If we have members, again only the {} must be added:
scala> trait T2 { val s = "test" }
defined trait T2
scala> val t2 = new T2
<console>:8: error: trait T2 is abstract; cannot be instantiated
val t2 = new T2
^
scala> val t2 = new T2 {}
t2: java.lang.Object with T2 = $anon$1#6a688d6f
scala> t2.s
res0: java.lang.String = test
scala> class C2 { val s = "test" }
defined class C2
scala> val c2 = new C2
c2: C2 = C2#73ea7821
scala> c2.s
res1: java.lang.String = test
If we have abstract members then the trait declaration is actually shorter by a few characters and, more importantly, more consistent in my eyes (no need to remember to put abstract in front of your declarations):
scala> trait T3 { val s: String }
defined trait T3
scala> val t3 = new T3 { val s = "test" }
t3: java.lang.Object with T3 = $anon$1#1f2f0ce9
scala> abstract class C3 { val s: String }
defined class C3
scala> val c3 = new C3 { val s = "test" }
c3: C3 = $anon$1#207a8313
If you forget that you must define some of the members, both ways give you compile errors:
scala> val badt3 = new T3 {}
<console>:7: error: object creation impossible, since value s in trait T3 of type String is not defined
val badt3 = new T3 {}
scala> class BadC3 { val s: String }
<console>:8: error: class BadC3 needs to be abstract, since value s is not defined
class BadC3 { val s: String }
And if we try to do more complex things then the power of traits naturally becomes further apparent:
scala> val t4 = new T with T2
t4: java.lang.Object with T with T2 = $anon$1#479e0994
scala> val c4 = new C with C2
<console>:9: error: class C2 needs to be a trait to be mixed in
val c4 = new C with C2
So again I ask, why does Scala bother with classes at all when traits are apparently both simpler and more powerful?

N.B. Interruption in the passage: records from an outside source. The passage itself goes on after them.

-- ==== Sys2Proof/Machine/Encoder.lean ====
section
/-! DEFINITION. The Duty Encoder (file 42). -/

namespace Sys2Proof.Machine

/-- The encoder's outputs (R250). -/
structure Encoded where
  high : Byte
  low : Byte
  fullOn : Bool
  fullOff : Bool
deriving DecidableEq, Repr

/-- `encode(code)` (R250). The tests for the two flagged codes come before the addition, as R252 requires; their bytes
are 0x00, which the spec fixes (R250; log 19). -/
def encodeDuty (code : Code) : Encoded :=
  if isFullyOn code then { high := 0x00#8, low := 0x00#8, fullOn := true, fullOff := false }
  else if isFullyOff code then { high := 0x00#8, low := 0x00#8, fullOn := false, fullOff := true }
  else
    let adjusted : Nat := code.toNat + 1
    { high := BitVec.ofNat 8 (adjusted >>> 8), low := BitVec.ofNat 8 adjusted, fullOn := false, fullOff := false }

/-- `ocr(b)`: the compare value of an encoded byte, none for the sentinel 0 (R253). -/
def ocrOfByte (b : Byte) : Option Byte := if b = 0#8 then none else some (b - 1#8)

end Sys2Proof.Machine
end

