-- ==== Sys2Proof/Machine/Programs.lean ====
section
/-! DEFINITION. The micro-programs of the commands (R161). -/

namespace Sys2Proof.Machine

/-- The synchronizer's micro-sequence (R225). -/
def syncProgram : List MicroOp := [.syncHalt, .syncClear, .syncRelease]

/-- `initprog(m)` (R222). -/
def initProgram (m : Mode) : List MicroOp :=
  [.setMode m, .config .pri false false]
    ++ (if fourChannel m then [.config .aux1 false false, .config .aux2 false false] else [])
    ++ syncProgram ++ [.initFinish]

/-- `clearprog(pH, pL)`, the latch clear (R366). -/
def clearProgram (pH pL : Pin) : List MicroOp :=
  [.saveCom pH, .static pH false, .static pL false, .setLvl pL true, .restoreCom pH]

/-- `writeprog` of a primary-routed channel on sub-channel s (R322, R325, R326, R330). -/
def primaryProgram (s : SubChannel) (code : Code) : List MicroOp :=
  let e := encodeDuty code
  let p := pin .pri s
  if e.fullOn then [.setDir p, .static p true]
  else if e.fullOff then [.setDir p, .static p false]
  else [.setDir p, .config .pri (s == .a) (s == .b), .writeOcr .pri s code]

/-- The micro-operation that writes the compare value of an encoded byte, none for the sentinel 0 (R253, R331). -/
def ocrProgram (t : Timer) (s : SubChannel) (byte : Byte) : List MicroOp :=
  match ocrOfByte byte with
  | some v => [.writeOcr t s (v.setWidth 16)]
  | none => []

/-- The CONFIG of one half, enabling sub-channel s only where the half's byte is not zero (R322, R327). -/
def configHalf (t : Timer) (s : SubChannel) (byte : Byte) : MicroOp :=
  .config t (s == .a && byte != 0#8) (s == .b && byte != 0#8)

/-- The zero-byte handling (R322, R328). -/
def zeroProgram (pH pL : Pin) (high low : Byte) : List MicroOp :=
  if high = 0#8 then .static pH false :: clearProgram pH pL
  else if low = 0#8 then .static pL false :: clearProgram pH pL
  else []

/-- `writeprog` of an auxiliary-routed channel on sub-channel s (R322, R323, R325 to R328, R331). -/
def auxiliaryProgram (m : Mode) (s : SubChannel) (code : Code) : List MicroOp :=
  let e := encodeDuty code
  let tH := timerHigh m
  let tL := timerLow m
  let pH := pin tH s
  let pL := pin tL s
  let pre : List MicroOp := [.setDir pH, .setDir pL]
  if e.fullOn then pre ++ [.static pH true, .static pL true]
  else if e.fullOff then pre ++ [.static pH false, .static pL false] ++ clearProgram pH pL
  else
    pre ++ zeroProgram pH pL e.high e.low ++ [configHalf tH s e.high, configHalf tL s e.low]
      ++ ocrProgram tH s e.high ++ ocrProgram tL s e.low

/-- `writeprog(mode, ch, code)`; empty for a channel that is invalid in the mode (R321, R322). -/
def writeProgram (m : Mode) (ch : Channel) (code : Code) : List MicroOp :=
  if validChannel m ch then
    if primaryRouted ch then primaryProgram (channelSub ch) code else auxiliaryProgram m (channelSub ch) code
  else []

/-- `uprog(cmd, mode)`: a pure function of the command and STATUS.MODE (R161). -/
def uprog (i : Instr) (m : Mode) : List MicroOp :=
  match i with
  | .nop => []
  | .initTwo => initProgram .two
  | .initFour => initProgram .four
  | .initRev => initProgram .rev
  | .write ch code => writeProgram m ch code
  | .encode code => [.encStore code]
  | .ishighAux1 half => [.qhiStore .aux1 half]
  | .ishighPri half => [.qhiStore .pri half]
  | .ishighAux2 half => [.qhiStore .aux2 half]

end Sys2Proof.Machine
end

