-- ==== Sys2Proof/Machine/Init.lean ====
section
/-! DEFINITION. NOP and INIT (file 41). -/

namespace Sys2Proof.Machine

/-- INIT's own acceptance check: REINIT once the mode is set (R221, R381). -/
def reinitCheck (b : Block) : Option FaultCode := if b.mode = .unset then none else some .reinit

/-- NOP (R220): its micro-program is empty, so it completes at acceptance. -/
def execNop (s : State) : Result := transition (encode .nop) none [] s

/-- INIT TWO (R221, R222): six micro-operations. -/
def execInitTwo (s : State) : Result := transition (encode .initTwo) (reinitCheck s.block) (initProgram .two) s

/-- INIT FOUR (R221, R222): eight micro-operations. -/
def execInitFour (s : State) : Result := transition (encode .initFour) (reinitCheck s.block) (initProgram .four) s

/-- INIT REV (R221, R222): eight micro-operations. -/
def execInitRev (s : State) : Result := transition (encode .initRev) (reinitCheck s.block) (initProgram .rev) s

end Sys2Proof.Machine
end

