-- ==== Sys2Proof/Laws/Pins.lean ====
section
/-! SUPPORT. The pin map and the pin registers. -/

namespace Sys2Proof.Machine

@[simp] theorem tmr_pin (t : Timer) (s : SubChannel) : tmr (pin t s) = t := by
  cases t <;> cases s <;> rfl

@[simp] theorem subch_pin (t : Timer) (s : SubChannel) : subch (pin t s) = s := by
  cases t <;> cases s <;> rfl

@[simp] theorem pin_tmr_subch (p : Pin) : pin (tmr p) (subch p) = p := by
  revert p; decide

/-- Two pins are the same exactly when timer and sub-channel are (R41). -/
@[simp] theorem pin_inj (t t' : Timer) (s s' : SubChannel) : pin t s = pin t' s' ↔ t = t' ∧ s = s' := by
  cases t <;> cases t' <;> cases s <;> cases s' <;> decide

theorem getLsbD_one_shiftLeft (p q : Pin) : (1#6 <<< p.val).getLsbD q.val = decide (q = p) := by
  revert p q; decide

/-- A write to one bit of a pin register, read at any bit. -/
@[simp] theorem pinBit_setPinBit (v : BitVec 6) (p q : Pin) (x : Bool) :
    pinBit (setPinBit v p x) q = if q = p then x else pinBit v q := by
  have hq : q.val < 6 := q.isLt
  cases x
  · simp only [pinBit, setPinBit, Bool.false_eq_true, if_false, BitVec.getLsbD_and, BitVec.getLsbD_not,
      getLsbD_one_shiftLeft, hq, decide_true, Bool.true_and]
    by_cases h : q = p <;> simp [h]
  · simp only [pinBit, setPinBit, if_true, BitVec.getLsbD_or, getLsbD_one_shiftLeft]
    by_cases h : q = p <;> simp [h]

/-- A pin register is its six bits. -/
theorem pinReg_ext {v w : BitVec 6} (h : ∀ p : Pin, pinBit v p = pinBit w p) : v = w := by
  apply BitVec.eq_of_getLsbD_eq
  intro i hi
  exact h ⟨i, hi⟩

/-- Bit p of the six values of a pin function is its value at p. -/
@[simp] theorem pinBit_pinVector (f : Pin → Bool) (p : Pin) : pinBit (pinVector f) p = f p := by
  have key : ∀ (a b c d e g : Bool) (q : Pin),
      pinBit (BitVec.ofBool a ++ BitVec.ofBool b ++ BitVec.ofBool c ++ BitVec.ofBool d ++ BitVec.ofBool e
        ++ BitVec.ofBool g) q
        = (match q.val with | 0 => g | 1 => e | 2 => d | 3 => c | 4 => b | _ => a) := by decide
  unfold pinVector
  rw [key]
  revert p
  intro p
  match p with
  | 0 => rfl
  | 1 => rfl
  | 2 => rfl
  | 3 => rfl
  | 4 => rfl
  | 5 => rfl

end Sys2Proof.Machine
end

I assume the reason is conceptual and actual compatibility with Java, but I wonder whether code compatability could have been maintained behind the scenes. As I understand it, Scala traits just become Java classes behind the scenes, so why couldn't the reverse happen and Scala consider Java classes to essentially be traits?
Related to all this, why not allow dropping the curly brackets when unnecessary? For example:
val t = new T
At that point, as a user, traits would be indistinguishable from current Scala classes, but of course better.
There are several differences between traits and classes:
a trait can not take constructor parameters. This limitation might be lifted at some point, but it's a hard problem. A trait may be inherited multiple times in a hierarchy, and each instantiation may give different values for the constructor parameters
a trait is compiled to a Java interface and an implementation class (carrying the concrete methods). This means it's a bit slower, because all calls go through interfaces, and if they're concrete, they are forwarded to their implementation
a trait with concrete members can't be nicely inherited in Java (it could, but it would look like an interface, therefore concrete members would still need to be implemented in Java).
I don't think the distinction between classes and traits will go away, mostly because of the last two items. But they may become easier to use if the first point is solved. Regarding instantiation without the {}, that's a convenience that could be added, but I personally wouldn't like it: each instantiation creates a new class (an anonymous one), and there should be an indication to the programmer that that's the case.